Friday, August 25, 2017

A Summer Holiday: Joining a workshop for 10th Art Exhibition in the Forest of Yokohama



As I reported in my June 2nd post, this year 2017 Laboratory of the Forest is made of 6 series of workshops and an exhibition (September 10-24) of the installations created during the workshops. The place of the event is the forest attached to the site for this year’s National Urban Greenery Fair 全国都市緑化フェア that is planned to be a part of Yokohama Zoorasia Botanical Park. The final workshops will be held on September 2nd (“Sleeping in the forest”) and 10th (“Forest Cathedral”). The concept of this year’s exhibition by the GROUP the Creation and Voice of the Woods 創造と森の声 is letting the process of creating installations a part of exhibition for anybody to come and enjoy in the forest. On September 10th, making Forest Cathedral is expected to be completed by installing transparent color panels made of plastic films spread over gaps between twigs. By that date, all the installations for the 10th Exhibition is ready for audience. The twiggy dancers created during the first workshop last May for the Greenery Fair have moved there to join with the other works. One summer Sunday, I visited one of these activities for the Forest Cathedral. That was a fun! I tell you my experience with the people of the GROUP for Art Exhibition in the Forest of Yokohama. What I helped was preparing “Forest Cathedral” to be ready for plastic films.


Dancing twigs are moved from Urban Greenery Fair site.
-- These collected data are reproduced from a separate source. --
/-- What CTXSAVE does. -/
def saveBody : M Disp := do
  let c ← me
  if c.pend.isSome || c.q0.any QEntry.awaits then waitFor .preempting
  else match ← saveFence with
    | some d => pure d
    | none => do
      mods fun s => s.poolRaw s.turn.core (areaBase s.turn.ctx) s.actor.saveArea
      modMe fun c => { c with saved := true }
      pure .retire

/-- CTXSAVE -/
def execCtxsave (σ : State) : Out :=
  aHalf .ctxsave (fun _ => do
    needRoutine .ctxsave
    saveBody) σ

/-- What CTXREST does. PVEC and TVEC come from the partition record (22 R392). -/
def restBody : M Unit := mods fun s =>
  let bs := readBytes (s.core s.turn.core).pool (areaBase s.turn.ctx) 0xE00
  let p := s.part s.activity.part
  s.modActor fun c => c.loadArea bs (BitVec.ofNat 52 p.vecp) (BitVec.ofNat 52 p.vect)

/-- CTXREST -/
def execCtxrest (σ : State) : Out :=
  aHalf .ctxrest (fun _ => do
    needRoutine .ctxrest
    restBody
    pure .retire) σ

/-! ## The interrupt (R365, R366) -/

/-- The context can take the interrupt: it is at an instruction boundary outside a hint group, or waits in an instruction
that lets the interrupt in. An access whose reply is out is no such wait, but a WAITA or a BARWAIT is. -/
def Ctx.takesInterrupt (c : Ctx) : Bool :=
  let quiet := match c.pend with
    | none => true
    | some p => decide (p.kind = .waita) || decide (p.kind = .barwait)
  c.interrupt && decide (c.status = .running) && !c.routine && c.afault.isNone && quiet
    && (c.hints.isEmpty || decide (c.stallA ≠ .none))

/-- An instruction that waits for a request is given up, to be executed again: a watch goes, and what it popped stands in q3
again (R365, 11 R261). -/
def State.giveUp (s : State) (n k : Nat) : State :=
  (s.dropWatches n k).modCtx n k fun c =>
    let back := match c.pend with
      | some p => p.popped
      | none => []
    { c.dropPend with q3 := back ++ c.q3 }

/-- A context takes the pre-emption interrupt: the waiting instruction has not retired and what it popped stands in q3
again; it enters PVEC, whose two low bits are tested as those of every target (02 R24), or with PVEC 0 the core itself saves it
(R365). -/
def State.takeInterrupt (s : State) (n k : Nat) : State :=
  let s := s.giveUp n k
  let v := (s.ctx n k).pvec
  if v.toNat % 4 ≠ 0 then s.raiseA n k .illegal (v.setWidth 64) 0#64
  else s.modCtx n k fun c =>
    { c.enter c.pvec true false 0 c.nextA c.nextE with
      interrupt := false, auto := decide (c.pvec = 0#52), stallA := .none, waitA := none, stallE := .none, waitE := none }

/-- The context leaves its core for the image (R367): PARK 1. -/
def State.parkInImage (s : State) (n k : Nat) : State :=
  let c := s.ctx n k
  let im := s.image n
  let s := { s with images := put s.images n { im with ctxs := put im.ctxs k { c with hints := [] } } }
  s.freeCtx n k

/-- The ERET of a core that has restored a context itself: a saved PC of either half with bit 0 or 1 set raises ILLEGAL (R364). -/
def State.autoReturn (s : State) : State :=
  let c := s.actor
  let pc := fieldOf c.epca 51 0
  let s := s.modActor fun c => { c with auto := false }
  if pc % 4 ≠ 0 then s.raiseA s.turn.core s.turn.ctx .illegal (wordOf pc) 0#64
  else if c.epce.toNat % 4 ≠ 0 then s.raiseA s.turn.core s.turn.ctx .illegal (c.epce.setWidth 64) 0#64
  else s.modActor Ctx.leave

/-- One act of a core that saves or restores a context itself, for want of a routine (R365, R369). -/
def State.autoIssue (s : State) : State :=
  let n := s.turn.core
  let k := s.turn.ctx
  let c := s.actor
  if fieldOf c.epca 61 61 = 1 then
    match restBody s with
    | .ok (_, t) => t.autoReturn
    | .error _ => s
  else if c.saved then s.parkInImage n k
  else match saveBody s with
    | .ok (.hold why q, t) => t.stall n k .A why q
    | .ok (_, t) => t
    | .error (.wait why q) => s.stall n k .A why q
    | .error (.fault code x extra) => s.raiseA n k code x extra

/-! ## PREEMPT and the acknowledgements (R365) -/

/-- The cores of a cluster. -/
def coresOf (cl : Nat) : List Nat := (rangeFrom 0 8).map fun q => cl * 8 + q

/-- A Lintel graph writes into the pool of a core of a cluster. -/
def State.graphWrites (s : State) (cl : Nat) : Bool :=
  (rangeFrom 0 12).any fun a => (s.lintel a).graphs.any fun g =>
    let e := g.start.lays.getD 4 0#512
    let own := g.start.lid 4 < 16
    let core := if own then (s.proc (slotOf g.start.name)).core else layVbase e / 65536 % 16384
    (sinkSource g.image 31).isSome && (own || laySpace e == 2) && core / 8 == cl

/-- TICKET of the network of a process. -/
def State.ticketOf (s : State) (p : Proc) : Nat := (find s.nets p.net {}).ticket

/-- PREEMPT (R365): the controller of cluster `turn.unit` stops dispatch and raises the interrupt in every running context;
the cluster's processes become MOVING. It waits until no graph writes into the cluster's pools. The event record (23 R409) names the
TICKET of the process of the lowest slot there, or 0 (log 97). -/
def execPreempt (σ : State) : Out :=
  let cl := σ.turn.unit
  if !clusterOk cl then .fault .noSuchUnit
  else if (σ.cluster cl).preempt.isSome || σ.graphWrites cl then .next σ
  else
    let s := σ.modCluster cl fun c => { c with preempt := some σ.cyc, copying := false }
    let s := (coresOf cl).foldl (fun s n =>
      let s := s.modCore n fun c => { c with stopped := true, acked := false }
      (rangeFrom 0 4).foldl (fun s k =>
        if (s.ctx n k).status = .running then s.modCtx n k fun c => { c with interrupt := true } else s) s) s
    let mine := s.procs.filter fun e => e.2.core / 8 == cl && decide (e.2.state = .resident)
    let s := mine.foldl (fun s e => s.modProc e.1 fun p => { p with state := .moving }) s
    let ticket := ((mine.head?).map fun e => s.ticketOf e.2).getD 0
    .next (match s.clusterPart cl with
      | some p => s.eventRecord p 3 3 0 (dieOf cl) (wordOf ticket) 0#64
      | none => s)

/-- CORE_ACKNOWLEDGE (R365): core `turn.sub` of cluster `turn.unit` has no running context left. The eighth acknowledgement
starts the copy; the cluster's open routes are closed before it (04 R81). -/
def execCoreAcknowledge (σ : State) : Out :=
  let cl := σ.turn.unit
  let n := cl * 8 + σ.turn.sub
  if !clusterOk cl || 8 ≤ σ.turn.sub then .fault .noSuchUnit
  else
    let running := (rangeFrom 0 4).any fun k => decide ((σ.ctx n k).status = .running)
    if (σ.cluster cl).preempt.isNone || !(σ.core n).stopped || (σ.core n).acked || running then .next σ
    else
      let s := σ.modCore n fun c => { c with acked := true }
      if (coresOf cl).all fun m => (s.core m).acked then
        let s := (rangeFrom 0 8).foldl (fun s q => s.closeRoutes cl q) s
        .next (s.modCluster cl fun c => { c with copying := true })
      else .next s

/-! ## The copy (R365) -/

/-- A command that has begun and must still complete. -/
def begunCmd : HodEntry → Bool
  | .cmd c => c.begun && !decide (c.op = .strm)
  | .fence _ => false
The GROUP people thinned young Quercus myrsinifolia in the forest and used them to “build” a hexagonal pergola. The leaves of cut trees were removed but many of their twigs were left as such. Then, they erected “pillars” at each corner of roughly 7m diameter hexagon with 2-3 processed Quercus myrsinifolia. The tips of trees are twined at the top so that when the pillars were raised, the hexagonal pergola had beams of boughs at around 3-4m above. During the workshop on September 10, the participants are making color panels with plastic films and Y-shaped smaller twigs for max 30cm wide. The panes they create will fill the gap between the boughs.  When it’s done, the visitors in the pergola can look up the “canopy” where sunshine penetrates through colorful transparent films, which is expected to give a feel of stained glasses in a cathedral. To install color panels in the ceiling, the GROUP is planning to combine panels at the ground and use pulley to rift them up, but the lower gaps are expected to be filled by panes with twines and cable ties. When I joined their activity, the pergola was already built but the lower parts of the “canopy” had too wide gaps for color panels. My task was to create smaller spaces for the participants of 9/10 Workshop to fill the openings with their color panes.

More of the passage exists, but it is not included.